Records for this task |
-- ==== Sys2Proof/Laws/KeepBase.lean ====
section
/-! SUPPORT. What the register, FIFO, round and seen-tag operations keep (`Keep` of Laws/Keep.lean), one lemma for each. -/
namespace Sys2Proof.Machine

set_option Elab.async false

theorem State.setReg_keep {s0 s : State} (h : Keep s0 s) {v1 v2} :
    Keep s0 (State.setReg s v1 v2) := by
  exact keep_raw h rfl (Nat.le_refl _) (fun i => ⟨swf_sput i.regs _ _, i.seen, i.pop, i.latches, i.staging, i.phi, i.refAt, i.wts,
      i.seedWt, i.dueAt, i.divAt, i.tagBytes, i.tagWear, i.pingPorts, i.pingFlash, i.phiFlash, i.txc, i.chains, i.beams, i.slots, i.log,
      i.shedLo, i.shedHi, i.tasks⟩)

theorem State.setFld_keep {s0 s : State} (h : Keep s0 s) {v1 v2 v3 v4} :
    Keep s0 (State.setFld s v1 v2 v3 v4) := by
  unfold State.setFld
  repeat' (first
    | intro y
    | (extract_lets +onlyGivenNames x; first | (refine keep_suff (p := Keep s0 x) ?_ (fun hx => ?_); subst x; rotate_left; clear_value x) | subst x)
    | with_reducible assumption | with_reducible apply State.setReg_keep | split)

theorem State.setBit_keep {s0 s : State} (h : Keep s0 s) {v1 v2 v3} :
    Keep s0 (State.setBit s v1 v2 v3) := by
  unfold State.setBit
  repeat' (first
    | intro y
    | (extract_lets +onlyGivenNames x; first | (refine keep_suff (p := Keep s0 x) ?_ (fun hx => ?_); subst x; rotate_left; clear_value x) | subst x)
    | with_reducible assumption | with_reducible apply State.setReg_keep | split)

theorem State.addCnt_keep {s0 s : State} (h : Keep s0 s) {v1 v2} :
    Keep s0 (State.addCnt s v1 v2) := by
  unfold State.addCnt
  repeat' (first
    | intro y
    | (extract_lets +onlyGivenNames x; first | (refine keep_suff (p := Keep s0 x) ?_ (fun hx => ?_); subst x; rotate_left; clear_value x) | subst x)
    | with_reducible assumption | with_reducible apply State.setReg_keep | split)

theorem State.cnt_keep {s0 s : State} (h : Keep s0 s) {v1} :
    Keep s0 (State.cnt s v1) := by
  unfold State.cnt
  repeat' (first
    | intro y
    | (extract_lets +onlyGivenNames x; first | (refine keep_suff (p := Keep s0 x) ?_ (fun hx => ?_); subst x; rotate_left; clear_value x) | subst x)
    | with_reducible assumption | with_reducible apply State.addCnt_keep | split)

theorem State.cntSat_keep {s0 s : State} (h : Keep s0 s) {v1 v2 v3} :
    Keep s0 (State.cntSat s v1 v2 v3) := by
  unfold State.cntSat
  repeat' (first
    | intro y
    | (extract_lets +onlyGivenNames x; first | (refine keep_suff (p := Keep s0 x) ?_ (fun hx => ?_); subst x; rotate_left; clear_value x) | subst x)
    | with_reducible assumption | with_reducible apply State.setFld_keep | split)

theorem State.cntWrap_keep {s0 s : State} (h : Keep s0 s) {v1 v2 v3} :
    Keep s0 (State.cntWrap s v1 v2 v3) := by
  unfold State.cntWrap
  repeat' (first
    | intro y
    | (extract_lets +onlyGivenNames x; first | (refine keep_suff (p := Keep s0 x) ?_ (fun hx => ?_); subst x; rotate_left; clear_value x) | subst x)
    | with_reducible assumption | with_reducible apply State.setFld_keep | split)

theorem State.drawWord_keep {s0 s : State} (h : Keep s0 s) :
    Keep s0 (State.drawWord s).2 := by
  exact keep_raw h rfl (Nat.le_succ _) (fun i => ⟨i.regs, i.seen, i.pop, i.latches, i.staging, i.phi, i.refAt, i.wts, i.seedWt, i.dueAt,
      i.divAt, i.tagBytes, i.tagWear, i.pingPorts, i.pingFlash, i.phiFlash, i.txc, i.chains, i.beams, i.slots, i.log, i.shedLo, i.shedHi,
      i.tasks⟩)

theorem State.drawBool_keep {s0 s : State} (h : Keep s0 s) :
    Keep s0 (State.drawBool s).2 := by
  exact keep_raw h rfl (Nat.le_succ _) (fun i => ⟨i.regs, i.seen, i.pop, i.latches, i.staging, i.phi, i.refAt, i.wts, i.seedWt, i.dueAt,
      i.divAt, i.tagBytes, i.tagWear, i.pingPorts, i.pingFlash, i.phiFlash, i.txc, i.chains, i.beams, i.slots, i.log, i.shedLo, i.shedHi,
      i.tasks⟩)

theorem State.drawHalf_keep {s0 s : State} (h : Keep s0 s) :
    Keep s0 (State.drawHalf s).2 := by
  exact keep_raw h rfl (Nat.le_succ _) (fun i => ⟨i.regs, i.seen, i.pop, i.latches, i.staging, i.phi, i.refAt, i.wts, i.seedWt, i.dueAt,
      i.divAt, i.tagBytes, i.tagWear, i.pingPorts, i.pingFlash, i.phiFlash, i.txc, i.chains, i.beams, i.slots, i.log, i.shedLo, i.shedHi,
      i.tasks⟩)

theorem State.raise_keep {s0 s : State} (h : Keep s0 s) {v1} :
    Keep s0 (State.raise s v1) := by
  unfold State.raise
  repeat' (first
    | intro y
    | (extract_lets +onlyGivenNames x; first | (refine keep_suff (p := Keep s0 x) ?_ (fun hx => ?_); subst x; rotate_left; clear_value x) | subst x)
    | with_reducible assumption | with_reducible apply State.setBit_keep | split)

theorem State.setReady_keep {s0 s : State} (h : Keep s0 s) {v1 v2} :
    Keep s0 (State.setReady s v1 v2) := by
  unfold State.setReady
  repeat' (first
    | intro y
    | (extract_lets +onlyGivenNames x; first | (refine keep_suff (p := Keep s0 x) ?_ (fun hx => ?_); subst x; rotate_left; clear_value x) | subst x)
    | with_reducible assumption | with_reducible apply State.setBit_keep | split)

theorem State.setExpect_keep {s0 s : State} (h : Keep s0 s) {v1 v2} :
    Keep s0 (State.setExpect s v1 v2) := by
  unfold State.setExpect
  repeat' (first
    | intro y
    | (extract_lets +onlyGivenNames x; first | (refine keep_suff (p := Keep s0 x) ?_ (fun hx => ?_); subst x; rotate_left; clear_value x) | subst x)
    | with_reducible assumption | with_reducible apply State.setBit_keep | split)

theorem State.logEvent_keep {s0 s : State} (h : Keep s0 s) {v1 v2 v3} :
    Keep s0 (State.logEvent s v1 v2 v3) := by
  unfold State.logEvent
  repeat' (first
    | intro y
    | (extract_lets +onlyGivenNames x; first | (refine keep_suff (p := Keep s0 x) ?_ (fun hx => ?_); subst x; rotate_left; clear_value x) | subst x)
    | with_reducible assumption | with_reducible apply State.cnt_keep | with_reducible apply State.setReg_keep
    | with_reducible apply State.raise_keep | with_reducible apply keep_ite | split | refine keep_upd ?_ rfl rfl rfl rfl rfl rfl rfl rfl
    | refine keep_raw ?_ rfl (Nat.le_refl _) (fun i => ⟨i.regs, i.seen, i.pop, i.latches, i.staging, i.phi, i.refAt, i.wts, i.seedWt, i.dueAt, i.divAt, i.tagBytes, i.tagWear, i.pingPorts, i.pingFlash, i.phiFlash, i.txc, i.chains, i.beams, i.slots, List.length_take_le _ _, i.shedLo, i.shedHi, i.tasks⟩))

theorem State.dropRec_keep {s0 s : State} (h : Keep s0 s) {v1 v2 v3} :
    Keep s0 (State.dropRec s v1 v2 v3) := by
  unfold State.dropRec
  repeat' (first
    | intro y
    | (extract_lets +onlyGivenNames x; first | (refine keep_suff (p := Keep s0 x) ?_ (fun hx => ?_); subst x; rotate_left; clear_value x) | subst x)
    | with_reducible assumption | with_reducible apply State.cnt_keep | with_reducible apply State.setReg_keep
    | with_reducible apply State.raise_keep | split | refine keep_upd ?_ rfl rfl rfl rfl rfl rfl rfl rfl)

theorem State.queueRec_keep {s0 s : State} (h : Keep s0 s) {v1 v2 v3 v4} :
    Keep s0 (State.queueRec s v1 v2 v3 v4) := by
  unfold State.queueRec
  repeat' (first
    | intro y
    | (extract_lets +onlyGivenNames x; first | (refine keep_suff (p := Keep s0 x) ?_ (fun hx => ?_); subst x; rotate_left; clear_value x) | subst x)
    | with_reducible assumption | with_reducible apply State.dropRec_keep | with_reducible apply keep_ite | split
    | refine keep_upd ?_ rfl rfl rfl rfl rfl rfl rfl rfl)

theorem State.queueFaultRec_keep {s0 s : State} (h : Keep s0 s) {v1} :
    Keep s0 (State.queueFaultRec s v1) := by
  unfold State.queueFaultRec
  repeat' (first
    | intro y
    | (extract_lets +onlyGivenNames x; first | (refine keep_suff (p := Keep s0 x) ?_ (fun hx => ?_); subst x; rotate_left; clear_value x) | subst x)
    | with_reducible assumption | with_reducible apply State.queueRec_keep | split)

theorem State.queueWarp_keep {s0 s : State} (h : Keep s0 s) {v1 v2} :
    Keep s0 (State.queueWarp s v1 v2) := by
  unfold State.queueWarp
  repeat' (first
    | intro y
    | (extract_lets +onlyGivenNames x; first | (refine keep_suff (p := Keep s0 x) ?_ (fun hx => ?_); subst x; rotate_left; clear_value x) | subst x)
    | with_reducible assumption | with_reducible apply State.queueRec_keep | split)

theorem State.queuePeer_keep {s0 s : State} (h : Keep s0 s) {v1} :
    Keep s0 (State.queuePeer s v1) := by
  unfold State.queuePeer
  repeat' (first
    | intro y
    | (extract_lets +onlyGivenNames x; first | (refine keep_suff (p := Keep s0 x) ?_ (fun hx => ?_); subst x; rotate_left; clear_value x) | subst x)
    | with_reducible assumption | with_reducible apply State.queueRec_keep | split)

What you need to do | Could you write out exactly the lines above, starting at the first one and ending with the line that has "Keep s0 (State.setFld"?

Answer to the problem |
-- ==== Sys2Proof/Laws/KeepBase.lean ====
section
/-! SUPPORT. What the register, FIFO, round and seen-tag operations keep (`Keep` of Laws/Keep.lean), one lemma for each. -/
namespace Sys2Proof.Machine

set_option Elab.async false

theorem State.setReg_keep {s0 s : State} (h : Keep s0 s) {v1 v2} :
    Keep s0 (State.setReg s v1 v2) := by
  exact keep_raw h rfl (Nat.le_refl _) (fun i => ⟨swf_sput i.regs _ _, i.seen, i.pop, i.latches, i.staging, i.phi, i.refAt, i.wts,
      i.seedWt, i.dueAt, i.divAt, i.tagBytes, i.tagWear, i.pingPorts, i.pingFlash, i.phiFlash, i.txc, i.chains, i.beams, i.slots, i.log,
      i.shedLo, i.shedHi, i.tasks⟩)

theorem State.setFld_keep {s0 s : State} (h : Keep s0 s) {v1 v2 v3 v4} :
    Keep s0 (State.setFld s v1 v2 v3 v4) := by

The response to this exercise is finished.